Bug #10242
closedFAILED assert(backfill_targets.empty() || backfill_targets == want_backfill)
0%
Description
version: 0.80.7
config:
osd max backfills = 1
osd recovery max active = 1
One osd went down after hitting the following failed assertion
2014-12-04 12:42:42.699457 7f5bdc28b700 -1 osd/PG.cc: In function 'bool PG::choose_acting(pg_shard_t&)' thread 7f5bdc28b700 time 2014-12-04 12:42:42.545712
osd/PG.cc: 1327: FAILED assert(backfill_targets.empty() || backfill_targets == want_backfill)
ceph version 0.80.7 (6c0127fcb58008793d3c8b62d925bc91963672a3)
1: (PG::choose_acting(pg_shard_t&)+0x1380) [0x774380]
2: (PG::RecoveryState::Recovered::Recovered(boost::statechart::state<PG::RecoveryState::Recovered, PG::RecoveryState::Active, boost::mpl::list<mpl_::na, mpl_::na, mpl_::na, mpl_::na, mpl_::na, mpl_::na, mpl_::na, mpl_::na, mpl_::na, mpl_::na, mpl_::na, mpl_::na, mpl_::na, mpl_::na, mpl_::na, mpl_::na, mpl_::na, mpl_::na, mpl_::na, mpl_::na>, (boost::statechart::history_mode)0>::my_context)+0x269) [0x7974a9]

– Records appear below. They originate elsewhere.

-- ==== Sys2Proof/Machine/State.lean ====
section
/-! DEFINITION. The state of the exchange: every register, buffer, queue, counter and flag the spec gives it, block by block
(00_scope Table 0-1), and the queue of commands that are waiting. -/

namespace Sys2Proof.Machine

/-! ### Lines and generators (Chapters 1 and 2) -/

/-- Timing source of a line (R1). -/
inductive Timing where
  | external
  | fg (gen : Fin 2)
deriving DecidableEq, Repr

/-- The line configuration record (R1, Table 1-1). -/
structure LineConfig where
  slotCount : Nat
  timing : Timing
  bitDivider : Nat
  checkEnable : Bool
  group : Fin 4
  damageThreshold : Nat
  autoRehunt : Bool
deriving DecidableEq, Repr

/-- Receiver synchronisation state (R11 to R19). -/
inductive Receiver where
  | disabled
  | hunt
  | verify
  | locked
  | lost
deriving DecidableEq, Repr

/-- What a line interface holds: the configuration record (R1), the LINE_ENABLE bit (R10), the receiver with its verify
count, consecutive-early count and frame timer (R11 to R19), the transmit frame counter (R25) and the receive reference
(R29). The last two have no use on the host line and keep their reset values there. -/
structure LineUnit where
  config : LineConfig
  enabled : Bool
  receiver : Receiver
  verifyCount : Nat
  earlyCount : Nat
  timerArmed : Bool
  txCounter : BitVec 4
  rxRef : Option (BitVec 4)
deriving DecidableEq, Repr

/-- A frame generator (R5, R7); `frameStarts` is the number k of frame starts since its START (R6). -/
structure Generator where
  period : Word
  phase : Word
  running : Bool
  refused : Bool
  frameStarts : Nat
deriving DecidableEq, Repr

/-! ### Receive frame stores and readers (Chapters 3 and 4) -/

/-- Buffer states (Table 3-1). -/
inductive BufferState where
  | free
  | filling
  | ready
  | retired
deriving DecidableEq, Repr

/-- A buffer of a receive frame store (R36); `slotCount` is the slot count the frame was received with. -/
structure Buffer where
  state : BufferState
  number : Option (BitVec 32)
  damaged : Bool
  holders : LineSet
  slotCount : Nat
  words : List Word
deriving DecidableEq, Repr

/-- A receive frame store (R36, R37, R46). -/
structure Store where
  buffers : Tab Buffer 4
  frameCount : BitVec 32
  discarding : Bool
  overrunRun : Bool
deriving DecidableEq, Repr

/-- A reader (R56): its cursor, NONE or a frame number, and the buffer it holds. -/
structure Reader where
  cursor : Option (BitVec 32)
  held : Option (Fin 4)
deriving DecidableEq, Repr

/-! ### Table memory, arbiter and bank control (Chapters 5 and 6) -/

/-- Entry kinds (R77). -/
inductive EntryKind where
  | idle
  | constant
  | route
deriving DecidableEq, Repr

/-- Substitution policies of a ROUTE entry (R77). -/
inductive EntryPolicy where
  | hold
  | fill
deriving DecidableEq, Repr

/-- A map entry (R77, Table 5-2). -/
structure MapEntry where
  kind : EntryKind
  policy : EntryPolicy
  sourceLine : Line
  sourceSlot : Fin 64
  value : Word
deriving DecidableEq, Repr

/-- The entry with all fields zero, the device-reset content of every index (R79). -/
def MapEntry.zero : MapEntry := ⟨.idle, .hold, 0, 0, 0⟩

/-- A map bank: the entries that differ from `MapEntry.zero`, by index, indexes strictly rising. -/
abbrev Bank := List (Nat × MapEntry)

/-- The names of the two banks (R76). -/
inductive BankName where
  | A
  | B
deriving DecidableEq, Repr

/-- Bank pair states (Table 6-1). -/
inductive PairState where
  | stable
  | commitPending
  | copying
deriving DecidableEq, Repr
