-- ==== Sys2Proof/Machine/LineCommands.lean ====
section
/-! DEFINITION. LINE_ENABLE, LINE_RESTART and ENABLE_REFUSED (Chapter 1), with the host line block's part (R142, R143). -/

namespace Sys2Proof.Machine

/-- The last-word memory of a line with every word 0 (R113). -/
def zeroLastWords (n : Line) (s : State) : State :=
  s.withTxas (s.txas.put n { s.txas.get n with lastWords := List.replicate (Config.lineWords n) 0 })

/-- The fit check of an enable (R10): an externally timed line always fits. -/
def State.fitsGenerator (s : State) (n : Line) : Bool :=
  match (s.lines.get n).config.timing with
  | .external => true
  | .fg g => (s.lines.get n).config.fits g (s.gens.get g).period

/-- One line's enable (R10, R11): refused when it does not fit; taken, the receiver is in HUNT, and the transmit frame
counter (R25) and the last-word memory (R113) start from zero. -/
def enableLine (n : Line) (s : State) : State :=
  if s.fitsGenerator n then
    zeroLastWords n (s.withLines (s.lines.put n
      { (s.lines.get n).enter .hunt with enabled := true, txCounter := 0 }))
  else s.withEnableRefused (s.enableRefused.insert n)

/-- The bits written 1 while they read 0 (R10). -/
def lineEnable (value : Word) (s : State) : State :=
  allLines.foldl (fun t n => if lineBit value n && !(t.lines.get n).enabled then enableLine n t else t) s

/-- LINE_ENABLE (R10). -/
def execLineEnable (value : Word) (s : State) : Host.Outcome State Fault Refusal :=
  .next (whenReady (.lineEnable value) (lineEnable value) s)

/-- The compose buffer is emptied, OVER, SHORT and BUSY are cleared and the pending frame is emptied (R133, R142, R143). -/
def HostBlock.clearInsert (h : HostBlock) : HostBlock :=
  { h with compose := [], overFlag := false, shortFlag := false, busyFlag := false, insertPending := none }

/-- The host line block at a disable of the host line: the capture queue is emptied too (R142). -/
def HostBlock.disabled (h : HostBlock) : HostBlock :=
  { h.clearInsert with captures := [], readIndex := 0, overflowRun := false }

/-- One line's disable (R22, R142). -/
def disableLine (n : Line) (s : State) : State :=
  let t := stopIfRunning n s
  let u := t.withLines (t.lines.put n { (t.lines.get n).enter .disabled with enabled := false })
  if n = hostLine then u.withHost u.host.disabled else u

/-- The bits written 0 while they read 1 (R10, R22). -/
def lineDisable (value : Word) (s : State) : State :=
  allLines.foldl (fun t n => if !lineBit value n && (t.lines.get n).enabled then disableLine n t else t) s

/-- LINE_DISABLE (R22). -/
def execLineDisable (value : Word) (s : State) : Host.Outcome State Fault Refusal :=
  .next (whenReady (.lineDisable value) (lineDisable value) s)

/-- One line's restart (R21, R25, R29, R113, R143, R150). -/
def restartLine (n : Line) (s : State) : State :=
  let t := stopIfRunning n s
  let u := zeroLastWords n ((t.withLines (t.lines.put n
    { (t.lines.get n).enter .hunt with txCounter := 0, rxRef := none })).withWindows (t.windows.put n .reset))
  if n = hostLine then u.withHost u.host.clearInsert else u

/-- The bits written 1 of enabled lines (R21). -/
def lineRestart (value : Word) (s : State) : State :=
  allLines.foldl (fun t n => if lineBit value n && (t.lines.get n).enabled then restartLine n t else t) s

/-- LINE_RESTART (R21). -/
def execLineRestart (value : Word) (s : State) : Host.Outcome State Fault Refusal :=
  .next (whenReady (.lineRestart value) (lineRestart value) s)

/-- A read of ENABLE_REFUSED returns the accumulated bits and clears them (R10). -/
def enableRefusedRead (s : State) : State :=
  driveData (lineSetWord s.enableRefused) (s.withEnableRefused LineSet.empty)

/-- ENABLE_REFUSED_READ (R10). -/
def execEnableRefusedRead (s : State) : Host.Outcome State Fault Refusal :=
  .next (whenReady .enableRefusedRead enableRefusedRead s)

end Sys2Proof.Machine
end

3: (boost::statechart::state<PG::RecoveryState::Recovered, PG::RecoveryState::Active, boost::mpl::list<mpl_::na, mpl_::na, mpl_::na, mpl_::na, mpl_::na, mpl_::na, mpl_::na, mpl_::na, mpl_::na, mpl_::na, mpl_::na, mpl_::na, mpl_::na, mpl_::na, mpl_::na, mpl_::na, mpl_::na, mpl_::na, mpl_::na, mpl_::na>, (boost::statechart::history_mode)0>::shallow_construct(boost::intrusive_ptr<PG::RecoveryState::Active> const&, boost::statechart::state_machine<PG::RecoveryState::RecoveryMachine, PG::RecoveryState::Initial, std::allocator<void>, boost::statechart::null_exception_translator>&)+0x5c) [0x7b98cc]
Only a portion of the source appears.